November 27, 2011
The usually insightful Steven Pearlstein swallowed a big one today in pushing the line that the taxation of corporate profits when they are paid out as dividends amounts to “double taxation.” The problem with this story is that the corporation really is a distinct entity from the individual who receives dividends. In fact, according to the Supreme Court, they are actually distinct persons.
This is not a philosophical question; it is a very concrete economic one. No one is forced to organize a business as a corporation. Anyone can operate any business as a partnership. Partnerships do not pay a separate tax, the partners only pay tax on the profits as individuals.
In this sense, the corporate income tax is 100 percent a voluntary tax.

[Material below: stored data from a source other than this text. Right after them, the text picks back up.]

-- ==== Sys2Proof/Tests/Slice0.lean ====
section
/-! SUPPORT. Tests of the model: a concrete state for every hypothesis of the statements, ill-formed terms for every check of
`Instr.wf`, and the spec's own worked figures. -/
open Sys2Proof Sys2Proof.Machine
namespace Sys2Proof.Tests
set_option Elab.async false

/-! ## A packet of session 0, tagged with its key -/

/-- The key of session 0 in these states. -/
def ks : Bytes := [1#8]

/-- A packet of session 0 for port 0 before its tag is put on. -/
def bare (pl : Bytes) : Packet :=
  { port := 0, addr := 1, version := 1#8, flags := 0#8, session := 0#8, rsvd5 := 0#8, hostTag := 1#64, rsvd18 := zeros 6,
    payload := pl, mac := [], ecc := [] }

/-- A packet of session 0 with HOST_TAG 1. -/
def pkt (op : Nat) (pl : Bytes) : Packet := { bare pl with mac := (hmac ks (packetBytes op (bare pl))).take 16 }

/-- What is left to check once the tag is right. -/
def quick (op : Nat) (pl : Bytes) (s : State) : Bool :=
  decide (op < 65536) && decide (pl.length ≤ 8192) && s.portOn 0 && s.start.resetReq.isNone && s.roomFor (40 + pl.length)
    && s.host.queue.isEmpty && s.host.running.isEmpty && (s.ses 0).live && (s.ses 0).ending.isNone && (s.ses 0).ks == ks
    && admission 0 op 1 true pl (heard 0 0 1 s) == 0

theorem sha256_length (b : Bytes) : (sha256 b).length = 32 := by
  unfold sha256
  generalize b ++ [0x80#8] ++ zeros ((119 - b.length % 64) % 64) ++ be 8 (8 * b.length) = m
  have h : ∀ n hs bs, hs.length = 8 → (shaBlocks n hs bs).length = 8 := by
    intro n
    induction n with
    | zero => intro hs bs h; exact h
    | succ n ih => intro hs bs h; exact ih _ _ (by simp [shaBlock, h])
  have h8 := h (m.length / 64) (beWords 8 (be 32 shaStart)) m rfl
  simp only []
  generalize shaBlocks _ _ _ = l at h8 ⊢
  have : (fun a => (be 4 a).length) = fun _ => 4 := by funext a; simp [be]
  rw [List.length_flatMap, this]
  match l, h8 with
  | [_, _, _, _, _, _, _, _], _ => rfl

theorem hmac_length (k b : Bytes) : (hmac k b).length = 32 := sha256_length _

theorem pkt_wf (op : Nat) (pl : Bytes) (h : pl.length ≤ 8192) : (pkt op pl).wf = true := by
  simp [Packet.wf, pkt, bare, h, hmac_length]

theorem pkt_tag_right (op : Nat) (pl : Bytes) :
    (hmac ks ((packetBytes op (pkt op pl)).take ((packetBytes op (pkt op pl)).length - 16))).take 16
      = (packetBytes op (pkt op pl)).drop ((packetBytes op (pkt op pl)).length - 16) := by
  have hb : packetBytes op (pkt op pl) = packetBytes op (bare pl) ++ (pkt op pl).mac := by
    simp [packetBytes, pkt, bare]
  have hm : (pkt op pl).mac.length = 16 := by simp [pkt, hmac_length]
  rw [hb]
  simp [hm]
  rfl

theorem servable_pkt {op : Nat} {pl : Bytes} {s : State} (h : quick op pl s = true) : Safety.servable op (pkt op pl) s = true := by
  simp only [quick, Bool.and_eq_true, decide_eq_true_eq, beq_iff_eq] at h
  obtain ⟨⟨⟨⟨⟨⟨⟨⟨⟨⟨hop, hl⟩, hp⟩, hr⟩, hroom⟩, hq⟩, hrun⟩, hlive⟩, hend⟩, hks⟩, hadm⟩ := h
  have hw := pkt_wf op pl hl
  have hlen := packetBytes_length op (pkt op pl) hw
  have hpl : (pkt op pl).payload = pl := rfl
  have hrsv : headerRsv (packetBytes op (pkt op pl)) = true := by
    simp [headerRsv, rsv, packetBytes, pkt, bare, fit, zeros, fld, leNat, le, cut, allZero]
  have hd : discardReason (packetBytes op (pkt op pl)) s = none := by
    have ht := pkt_tag_right op pl
    unfold discardReason
    simp only [packet_magic, packet_version, packet_flags, packet_session, packet_plen op _ hw, hlen, hpl] at ht ⊢
    have e1 : (pkt op pl).session.toNat = 0 := rfl
    have e2 : (pkt op pl).version.toNat = 1 := rfl
    have e3 : bit (pkt op pl).flags.toNat 0 = false := by simp [pkt, bare, bit]
    simp [e1, e2, e3, hlive, hks, ht]
    omega
  have hadm' : admission (pkt op pl).session.toNat op (pkt op pl).hostTag.toNat true (pkt op pl).payload
      (heard (pkt op pl).session.toNat (pkt op pl).port (pkt op pl).addr s) = 0 := hadm
  have hp' : s.portOn (pkt op pl).port = true := hp
  simp [Safety.servable, Safety.arrives, hd, hrsv, hw, hlen, hpl, hop, hp', hroom]
  exact ⟨⟨⟨⟨⟨by simpa using hr, rfl⟩, by simpa using hq⟩, by simpa using hrun⟩, fun e => absurd e (show ¬ (0#8 = 255#8) by decide)⟩, hadm'⟩

theorem withByte_pkt {op off : Nat} {v : Byte} {pl : Bytes} (h : setAt pl off v = pl) :
    withByte off v (pkt op pl) = pkt op pl := by simp [withByte, pkt, bare, h]

/-! ## States -/

/-- A die with a live configuration. -/
def liveDie : Die := { Die.dflt with conf := true }

/-- The bare rig with descriptors patched: DTYPE, INDEX, offset and bytes. -/
def rigOf (l : List (Nat × Nat × List (Nat × Bytes))) : Tbl Bytes :=
  l.foldl (fun t e => descPut t (dkey e.1 e.2.1) (e.2.2.foldl (fun bs p => patch bs p.1 p.2) (descOf t e.1 e.2.1))) bareRig

/-- A module that runs, everything ready, its dies configured, Ethernet 0 up, session 0 live, long after every timer. -/
def alive : State :=
  { State.reset with
    aon := { State.reset.aon with nowUs := 1000000000000 }
    pwr := { State.reset.pwr with phase := .run, vsup := 2400, vio := 330, domains := [(0, { Domain.dflt with hoisted := true }),
      (9, { Domain.dflt with hoisted := true })] }
    start := { State.reset.start with ready := 0x3FFFF }
    net := { State.reset.net with ports := [(1, { PortSt.dflt with up := false }), (2, { PortSt.dflt with up := false })] }
    sess := [(0, { Sess.dflt with live := true, role := 4, jseq := 1, ks := ks, quota := Quota.std, tok := 50000000 })]
    io := { State.reset.io with dies := [(1, liveDie), (2, liveDie), (3, liveDie)] }
    rig := { State.reset.rig with live := bareRig } }

/-- That module with descriptors patched. -/
def rigged (l : List (Nat × Nat × List (Nat × Bytes))) : State := { alive with rig := { alive.rig with live := rigOf l } }

/-- ENABLE alone, or a byte 0 that holds it. -/
def on (b : Byte) : List (Nat × Bytes) := [(0, [b])]

/-- All eight host ports enabled. -/
def wired : State := rigged [(0x21, 1, on 1#8), (0x21, 2, on 1#8), (0x21, 3, on 1#8), (0x21, 4, on 1#8), (0x21, 6, on 1#8)]

/-! ## The whole block -/

theorem witness_StepRunsFront : { alive with pending := [.readyNotice] }.pending = [.readyNotice] ∧ alive.pending = [] := by decide

theorem witness_Inv : Safety.Inv alive ∧ Safety.Inv State.reset := by
  unfold Safety.Inv Safety.warmRunHeld Safety.spiInRange
  decide

/-- Every row answers a next state, so every statement about one has its case (ExecKeepsQueue, FloorNeverFalls and their kin). -/
theorem witness_next : exec .xt25Fail alive = .next { alive with pwr := { alive.pwr with xt25Fail := true } }
    ∧ step { alive with pending := [.xt25Fail] } = .next { alive with pwr := { alive.pwr with xt25Fail := true } } := ⟨rfl, rfl⟩

theorem witness_ColdEnds : ∃ t, exec (.coldStart 2400) State.reset = .next t ∧ State.reset.pwr.phase = .cold ∧ t.pwr.phase ≠ .cold :=
  ⟨_, rfl, rfl, by decide +kernel⟩

/-- Each reason of R61: a short packet; MAGIC; VERSION; FROM_DEVICE; PLEN; no such slot; no session; a wrong tag. -/
theorem witness_DiscardsAreSilent :
    alive.portOn 0 = true ∧ alive.start.resetReq = none ∧ alive.roomFor 40 = true
    ∧ (zeros 39).length < 40 ∧ fld (zeros 40) 0 2 ≠ 0x4C58 ∧ fld (0x58#8 :: 0x4C#8 :: zeros 38) 2 1 ≠ 1
    ∧ bit (fld ([0x58#8, 0x4C#8, 1#8, 1#8] ++ zeros 36) 3 1) 0 = true
    ∧ 40 + fld ([0x58#8, 0x4C#8, 1#8, 0#8] ++ zeros 12 ++ [1#8] ++ zeros 23) 16 2 ≠ 40
    ∧ 8 ≤ fld ([0x58#8, 0x4C#8, 1#8, 0#8, 8#8] ++ zeros 35) 4 1 ∧ (alive.ses 1).live = false
    ∧ (let b := [0x58#8, 0x4C#8, 1#8, 0#8] ++ zeros 36
       (hmac (alive.ses (fld b 4 1)).ks (b.take (b.length - 16))).take 16 ≠ b.drop (b.length - 16)) := by decide +kernel

/-- Commands of a wrong length are refused, one with its tag used before is a resend. -/
def heardTag : State := alive.setSes 0 { alive.ses 0 with highTag := 1 }

theorem discard_pkt {op : Nat} {pl : Bytes} {s : State} (hl : pl.length ≤ 8192) (h : (s.ses 0).live = true)
    (hk : (s.ses 0).ks = ks) : discardReason (packetBytes op (pkt op pl)) s = none := by
  have hw := pkt_wf op pl hl
  have hlen := packetBytes_length op (pkt op pl) hw
  have ht := pkt_tag_right op pl
  have e4 : (pkt op pl).payload = pl := rfl
  unfold discardReason
  simp only [packet_magic, packet_version, packet_flags, packet_session, packet_plen op _ hw, hlen, e4] at ht ⊢
  have e1 : (pkt op pl).session.toNat = 0 := rfl
  have e2 : (pkt op pl).version.toNat = 1 := rfl
  have e3 : bit (pkt op pl).flags.toNat 0 = false := by simp [pkt, bare, bit]
  simp [e1, e2, e3, h, hk, ht]
  omega

theorem arrives_pkt {op : Nat} {pl : Bytes} {s : State} (h : quick op pl s = true ∨
    (op < 65536 ∧ pl.length ≤ 8192 ∧ s.portOn 0 = true ∧ s.start.resetReq = none ∧ s.roomFor (40 + pl.length) = true
      ∧ s.host.queue = [] ∧ s.host.running = [])) : Safety.arrives op (pkt op pl) s = true := by
  rcases h with h | ⟨h1, h2, h3, h4, h5, h6, h7⟩
  · have := servable_pkt h
    simp only [Safety.servable, Bool.and_eq_true] at this
    exact this.1.1.1
  · have hw := pkt_wf op pl h2
    have hp : s.portOn (pkt op pl).port = true := h3
    have he : (pkt op pl).ecc = [] := rfl
    simp [Safety.arrives, hw, packetBytes_length op _ hw, show (pkt op pl).payload = pl from rfl, h1, hp, h4, h5, h6, h7, he]

theorem witness_RefusalsChangeNothing :
    Safety.arrives 0x0103 (pkt 0x0103 [1#8]) alive = true ∧ discardReason (packetBytes 0x0103 (pkt 0x0103 [1#8])) alive = none
    ∧ (pkt 0x0103 [1#8]).session ≠ 0xFF#8
    ∧ admission 0 0x0103 1 true [1#8] (heard 0 0 1 alive) = 0x0401 :=
  ⟨arrives_pkt (.inr (by decide +kernel)), discard_pkt (by decide) rfl rfl, by decide, by decide +kernel⟩

theorem witness_ResendsExecuteNothing :
    Safety.arrives 0x0103 (pkt 0x0103 []) heardTag = true ∧ discardReason (packetBytes 0x0103 (pkt 0x0103 [])) heardTag = none
    ∧ (pkt 0x0103 []).session ≠ 0xFF#8 ∧ (pkt 0x0103 []).hostTag.toNat ≤ (heardTag.ses (pkt 0x0103 []).session.toNat).highTag :=
  ⟨arrives_pkt (.inr (by decide +kernel)), discard_pkt (by decide) rfl rfl, by decide, by decide +kernel⟩

theorem witness_Mailbox :
    Safety.occurs (.spiInBufferWrite 4096 [1#8, 2#8]) alive = true ∧ Safety.occurs (.spiInBufferWrite 12327 [1#8]) alive = true
    ∧ alive.portOn 7 = true ∧ { alive.spi with inFree := false }.inFree = false ∧ alive.spi.inLen < 40
    ∧ 8232 < { alive.spi with inLen := 8233 }.inLen := by decide +kernel

/-- A module with one digital output, enabled and configured. -/
def withDo : State := rigged [(0x0C, 0, on 3#8), (0x0C, 1, on 3#8)]

/-- Each row of R26. -/
theorem witness_FirstConditionSelects :
    (let k := dkey 0x0C 0
     withDo.outOn k = true ∧ (withDo.die (dieOf k)).conf = true ∧ withDo.forced k = none ∧ sourceValue withDo k = some 0 ∧ (withDo.die (dieOf k)).silent = false
     ∧ (withDo.die (dieOf k)).keepOver = false ∧ (withDo.die (dieOf k)).keeping = false ∧ (select withDo k).2 = 5
     ∧ (select (withDo.setDie 2 { liveDie with keeping := true }) k).2 = 4
     ∧ (select (withDo.setDie 2 { liveDie with silent := true }) k).2 = 3
     ∧ (let s := (rigged [(0x0B, 0, on 9#8)]).setDie 2 { liveDie with force := true }
        s.outOn (dkey 0x0B 0) = true ∧ s.forced (dkey 0x0B 0) = some 0 ∧ (select s (dkey 0x0B 0)).2 = 2)
     ∧ (select { withDo with pwr := { withDo.pwr with phase := .cold } } k).2 = 1) := by decide +kernel

/-- A WRITE to an output that follows a loop. -/
def cmdOn (pl : Bytes) : Cmd :=
  { jseq := 1, slot := 0, sess := 1, role := 4, op := 0x0901, tag := 1, payload := pl, port := 0, addr := 1, at_ := 0, ecc := [] }

theorem witness_WriteNeedsHostSource :
    (let s := rigged [(0x0C, 0, [(0, [3#8, 1#8])])]
     let k := fld (cut (cmdOn (le 4 1 ++ le 4 (dkey 0x0C 0) ++ le 4 1)).payload (4 + 8 * 0) 8) 0 4
     k = dkey 0x0C 0 ∧ s.fieldReady k = true ∧ s.mayOperate k 1 = true ∧ s.outOn k = true ∧ s.srcKind k ≠ 0)
    ∧ (withDo.outOn (dkey 0x0C 0) = true ∧ withDo.srcKind (dkey 0x0C 0) = 0 ∧ alive.outOn (dkey 0x0C 0) = false) := by decide +kernel

theorem witness_NotOwnerChangesNothing :
    (let s := (rigged [(0x0C, 0, on 0x23#8)]).setOwn (dkey 0x0C 0) { Own.dflt with own := 1, owner := 2, role := 3 }
     let k := fld (cut (cmdOn (le 4 1 ++ le 4 (dkey 0x0C 0) ++ le 4 1)).payload (4 + 8 * 0) 8) 0 4
     s.mayOperate k 1 = false ∧ s.fieldReady k = true) := by decide +kernel

theorem witness_WarmRunEscalates :
    alive.pwr.phase ≠ .cold ∧ alive.start.warmRun + 1 ≠ 3 ∧ { alive.start with warmRun := 2 }.warmRun + 1 = 3
    ∧ ({ alive with pwr := { alive.pwr with phase := .warm } } : State).pwr.phase = .warm
    ∧ ((alive.setDie 1 { liveDie with keeping := true }).die 1).keeping = true
    ∧ Safety.occurs (.keepWindowExpiry 1) (alive.setDie 1 { liveDie with keeping := true }) = true := by decide +kernel

/-- An open transaction of session 1. -/
def txnOf (mode : Nat) : Txn :=
  { slot := 0, sess := 1, mode := mode, bank := 0, length := 64, staged := [], commitSet := [], at_ := 0, waiting := false,
    commit := 0, doneAt := 0, scan := false, image := [] }

def waitingTxn : Txn := { txnOf 0 with waiting := true }

def withTxn (t : Txn) : State := { alive with rig := { alive.rig with txn := some t } }

theorem witness_AbortClosesTransaction :
    Safety.servable 0x0304 (pkt 0x0304 []) (withTxn (txnOf 1)) = true ∧ (withTxn (txnOf 1)).rig.txn = some (txnOf 1)
    ∧ (txnOf 1).waiting = false ∧ (txnOf 1).sess = (cmdOn []).sess ∧ (txnOf 1).mode = 1 ∧ (txnOf 0).mode ≠ 1
    ∧ alive.rig.txn = none ∧ (withTxn waitingTxn).rig.txn = some waitingTxn ∧ waitingTxn.waiting = true :=
  ⟨servable_pkt (by decide +kernel), rfl, rfl, rfl, rfl, by decide, rfl, rfl, rfl⟩

/-! ## The transports -/

def dgram : UdpIn := { iface := 0, tagged := false, srcIp := 0xC0A8FE01#32, dstIp := 0xC0A8FE64#32, srcPort := 5000#16,
                       dstPort := 18430#16, cksum := 0#16, data := zeros 40 }

def frag0 : IpFrag := { iface := 0, tagged := false, srcIp := 0xC0A8FE01#32, dstIp := 0xC0A8FE64#32, ident := 7#16, proto := 17#8,
                        offset := 0, more := true, data := zeros 16 }

def fragCtx : FragCtx := { iface := 0, src := 0xC0A8FE01, dst := 0xC0A8FE64, ident := 17 * 65536 + 7, at_ := 0, parts := [], total := none }

theorem witness_EthernetRowsComplete :
    Safety.occurs (.udpDatagram dgram) alive = true ∧ Safety.occurs (.ipFragment frag0) alive = true
    ∧ Safety.occurs (.fragmentTimeout 0 0xC0A8FE01#32 7#16) { alive with net := { alive.net with frags := [fragCtx] } } = true
    ∧ Safety.occurs (.arpRequest 0 0xC0A8FE64#32 0xC0A8FE01#32 1#48) alive = true
    ∧ Safety.occurs (.icmpEcho 0 0xC0A8FE01#32 0xC0A8FE64#32 []) alive = true := by decide +kernel

theorem witness_LinkRowsComplete :
    Safety.occurs (.t1lLinkChange 0 false) wired = true ∧ Safety.occurs (.t1lLinkChange 1 true) wired = true
    ∧ (let l := [(wired.phyAddr, true)]
       Safety.occurs (.rmiiLinkPoll l) wired = true ∧ (wired.phyAddr, true) ∈ l)
    ∧ (let s := wired.setPort 2 { wired.port 2 with up := true }
       let l := [(s.phyAddr, false), (s.phyAddr + 1, true)]
       Safety.occurs (.rmiiLinkPoll l) s = true ∧ (s.phyAddr, true) ∉ l) := by decide +kernel

/-- The first segment of a packet of 100 B from node 2 to node 1 (R47, R48). -/
def seg0 : CanFrame := { port := 3, fd := true, ext := true, ident := 131584#29, data := 0x80#8 :: (le 2 100 ++ zeros 61) }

It is paid only because people consider the benefits of corporate status to be worth more than the taxes that they must pay.
This removes any logical possibility of double taxation. The corporate income tax is effectively the fee that stockholders pay for the benefits of corporate status. By holding stock, they have voted with their feet to pay this tax. Their income, and the tax on it, should be treated as distinct from the corporate income. If individuals are not paying tax on their dividends and capital gains then it is not taxed.
[Stuart Levine offers well-taken correction below. Only closely held partnerships avoid taxation. Any partnership that had publicly traded share would be subject to taxation. Of course, this is still a choice made by owners of the partnership.]